Basic Document Representation
Difference between bag of words and TFIDF model - An Example
We all know that using TF-IDF values instead of bag of words is a better way of representing documents. Using TF-IDF basically reduces the weight of very common words that don’t really help us differentiate documents. Common words like ‘and’ , ‘the’ , ‘very’ , ‘an’ etc. are present in all the documents irrespective of the theme of the document.
Let’s look at an example and see the difference. The Jupyter notebook can be found here.
I used the People Wiki dataset for the analysis which can be found here.
I applied the below 3 steps to the dataset to compare the performance of bag-of-words vs TFIDF -
- Convert the dataset’s
text
column into bag-of-words / TFIDF - Build a KNN model using the generated features
- Find top 10 neighbors of ‘Joe Biden’
Results with the bag-of-words model
As you can see, 3 neighbors are William R. Hawkins(don’t know who that is), David Whissell(Canadian Politician) and Michael Henderson (well, author). I was hoping to see more US presidents or people closely related to Joe Biden as top matches.

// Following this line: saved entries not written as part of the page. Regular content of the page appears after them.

-- ==== Sys2Proof/WellFormed.lean ====
section
/-! DEFINITION. Which terms of Instr are instructions: every operand has the width of its field, so the one check left is
the exception of the opcode map's SYS row (30_encoding.md R77, R80). -/

namespace Sys2Proof

/-- SYS NNN is every class-0 word except 0x00E0 and 0x00EE (R80, R110): those two words are CLS and RET. -/
def Instr.wellFormed : Instr → Bool
  | .sys nnn => nnn != 0x0E0#12 && nnn != 0x0EE#12
  | _ => true

end Sys2Proof
end

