theorem State.outputs_fb_pixel (s : State) {x y : Nat} (hx : x < 64) (hy : y < 32) :
    s.outputs.fb.getLsbD (y * 64 + x) = s.pixel x y := by
  have hbit : y * 64 + x < 2048 := by omega
  rw [State.outputs, BitVec.getLsbD_ofNat, decide_eq_true hbit, Bool.true_and, testBit_fbNat s.fb (Nat.le_refl 32) hx hy,
    State.pixel]

/-! ### The fault code port (10_state.md R36) -/

theorem FaultCode.toByte_eq_zero (c : FaultCode) : c.toByte = 0 ↔ c = .none := by
  cases c <;> decide

theorem FaultCode.toByte_le (c : FaultCode) : c.toByte.toNat ≤ 5 := by
  cases c <;> decide

/-- Settles O43: row y of the frame buffer is the 64 bits of `fb` from bit 64 * y on, and every other port is read off its element. -/
theorem outputPorts : Obligations.OutputPorts := fun s =>
  ⟨fun _ _ => s.outputs_fb_pixel, rfl, rfl, rfl, bne_iff_ne, rfl, s.faultCode.toByte_eq_zero, s.faultCode.toByte_le, rfl, rfl⟩

/-! ### What no instruction and no command writes: the parameters, the host's list and the draw counter -/

/-- The parts of the state that belong to the host: the parameters (R6) and the model's bookkeeping (log entries 1 to 3). -/
structure HostKept (s t : State) : Prop where
  params : Part.params.same s t
  host : Part.host.same s t

/-- An outcome of s that is a next state, with the host's parts as they were. -/
def Completes (s : State) (o : Host.Outcome State Fault Refusal) : Prop := ∃ t, o = .next t ∧ HostKept s t

theorem HostKept.refl (s : State) : HostKept s s := ⟨rfl, rfl, rfl⟩

theorem HostKept.completes {s t : State} (h : HostKept s t) : Completes s (.next t) := ⟨t, rfl, h⟩

theorem Completes.ite {s : State} {c : Prop} [Decidable c] {a b : Host.Outcome State Fault Refusal}
    (ha : Completes s a) (hb : Completes s b) : Completes s (if c then a else b) := by
  split
  · exact ha
  · exact hb

theorem State.raise_hostKept (s : State) (code : FaultCode) (w : Word) : HostKept s (s.raise code w) := ⟨rfl, rfl, rfl⟩

theorem HostKept.next {s t : State} (h : HostKept s t) : HostKept s t.next := ⟨h.params, h.host⟩

theorem HostKept.setV {s t : State} (h : HostKept s t) (x : Nibble) (b : Byte) : HostKept s (t.setV x b) :=
  ⟨h.params, h.host⟩

theorem HostKept.setI {s t : State} (h : HostKept s t) (w : Word) : HostKept s (t.setI w) := ⟨h.params, h.host⟩

theorem HostKept.writeByte {s t : State} (h : HostKept s t) (a : Nat) (b : Byte) : HostKept s (t.writeByte a b) :=
  ⟨h.params, h.host⟩

theorem HostKept.logicFlag {s t : State} (h : HostKept s t) : HostKept s t.logicFlag := by
  unfold State.logicFlag
  split
  · exact h.setV _ _
  · exact h

theorem State.waitPoll_hostKept (s : State) : HostKept s s.waitPoll := by
  simp only [State.waitPoll]
  split <;> exact ⟨rfl, rfl, rfl⟩

theorem State.tick_hostKept (s : State) : HostKept s s.tick := by
  simp only [State.tick]
  split <;> exact ⟨rfl, rfl, rfl⟩

theorem State.storeFrom_hostKept (a n : Nat) (s : State) : HostKept s (State.storeFrom a n s) := by
  obtain ⟨m, hm⟩ := State.storeFrom_eq a n s
  rw [hm]
  exact ⟨rfl, rfl, rfl⟩

theorem State.loadFrom_hostKept (a n : Nat) (s : State) : HostKept s (State.loadFrom a n s) := by
  obtain ⟨v, hv⟩ := State.loadFrom_eq a n s
  rw [hv]
  exact ⟨rfl, rfl, rfl⟩

theorem State.loadCommand_hostKept (s : State) (rom : List Byte) : HostKept s (s.loadCommand rom) := by
  unfold State.loadCommand
  split
  · obtain ⟨m, hm⟩ := State.writeBytes_eq s.powerOnCommand Config.programBase rom
    rw [hm]
    exact ⟨rfl, rfl, rfl⟩
  · exact ⟨rfl, rfl, rfl⟩

/-! ### Every instruction completes -/

theorem execSys_completes (nnn : Addr) (s : State) : Completes s (execSys nnn s) := by
  unfold execSys
  cases s.cfg.sysMode with
  | ignore => exact HostKept.completes ⟨rfl, rfl, rfl⟩
  | fault => exact (s.raise_hostKept _ _).completes

theorem execCall_completes (nnn : Addr) (s : State) : Completes s (execCall nnn s) := by
  unfold execCall
  cases hp : s.push (s.pc + 2) with
  | none => exact (s.raise_hostKept _ _).completes
  | some s' =>
    obtain ⟨_, rfl⟩ := State.push_eq_some hp
    exact HostKept.completes ⟨rfl, rfl, rfl⟩

theorem execRet_completes (s : State) : Completes s (execRet s) := by
  unfold execRet
  cases hp : s.pop with
  | none => exact (s.raise_hostKept _ _).completes
  | some popped =>
    obtain ⟨target, s'⟩ := popped
    obtain ⟨_, _, _, rfl⟩ := State.pop_eq_some hp
    exact HostKept.completes ⟨rfl, rfl, rfl⟩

Now let’s look at top words with highest values in the bag-of-words representation of Joe Biden’s wiki article -
Clearly, the words that have the highest weight are very common words, and these words can be found in any article - related or unrelated to US presidents.
Results with TFIDF model
Ah, now we see some people who are actually closer to Joe Biden. First one is Jill Biden which makes sense because she is the First Lady. Next, Cynthia Hogan - she served as Counsel to Joe Biden when he was VP during Obama administration from 2009-2013. Finally, we have Barack Obama and it doesn’t need further explanation. Okay, now we have some sensible neighbors. Let’s look at top words with highest values in the TFIDF representation of Joe Biden’s wiki article -
Notice that none of the words above are common words and that’s what we wanted!
Conclusion
When we compared Joe Biden’s neighbors from the bag-of-words model and TFIDF model, we clearly saw that TFIDF model came up with more relevant neighbors. When we compared the top 10 words from both the models, we indeed saw that TFIDF chose words that were more specific to an article on a US president as opposed to any other article - say an article on sports on about a musician or a band.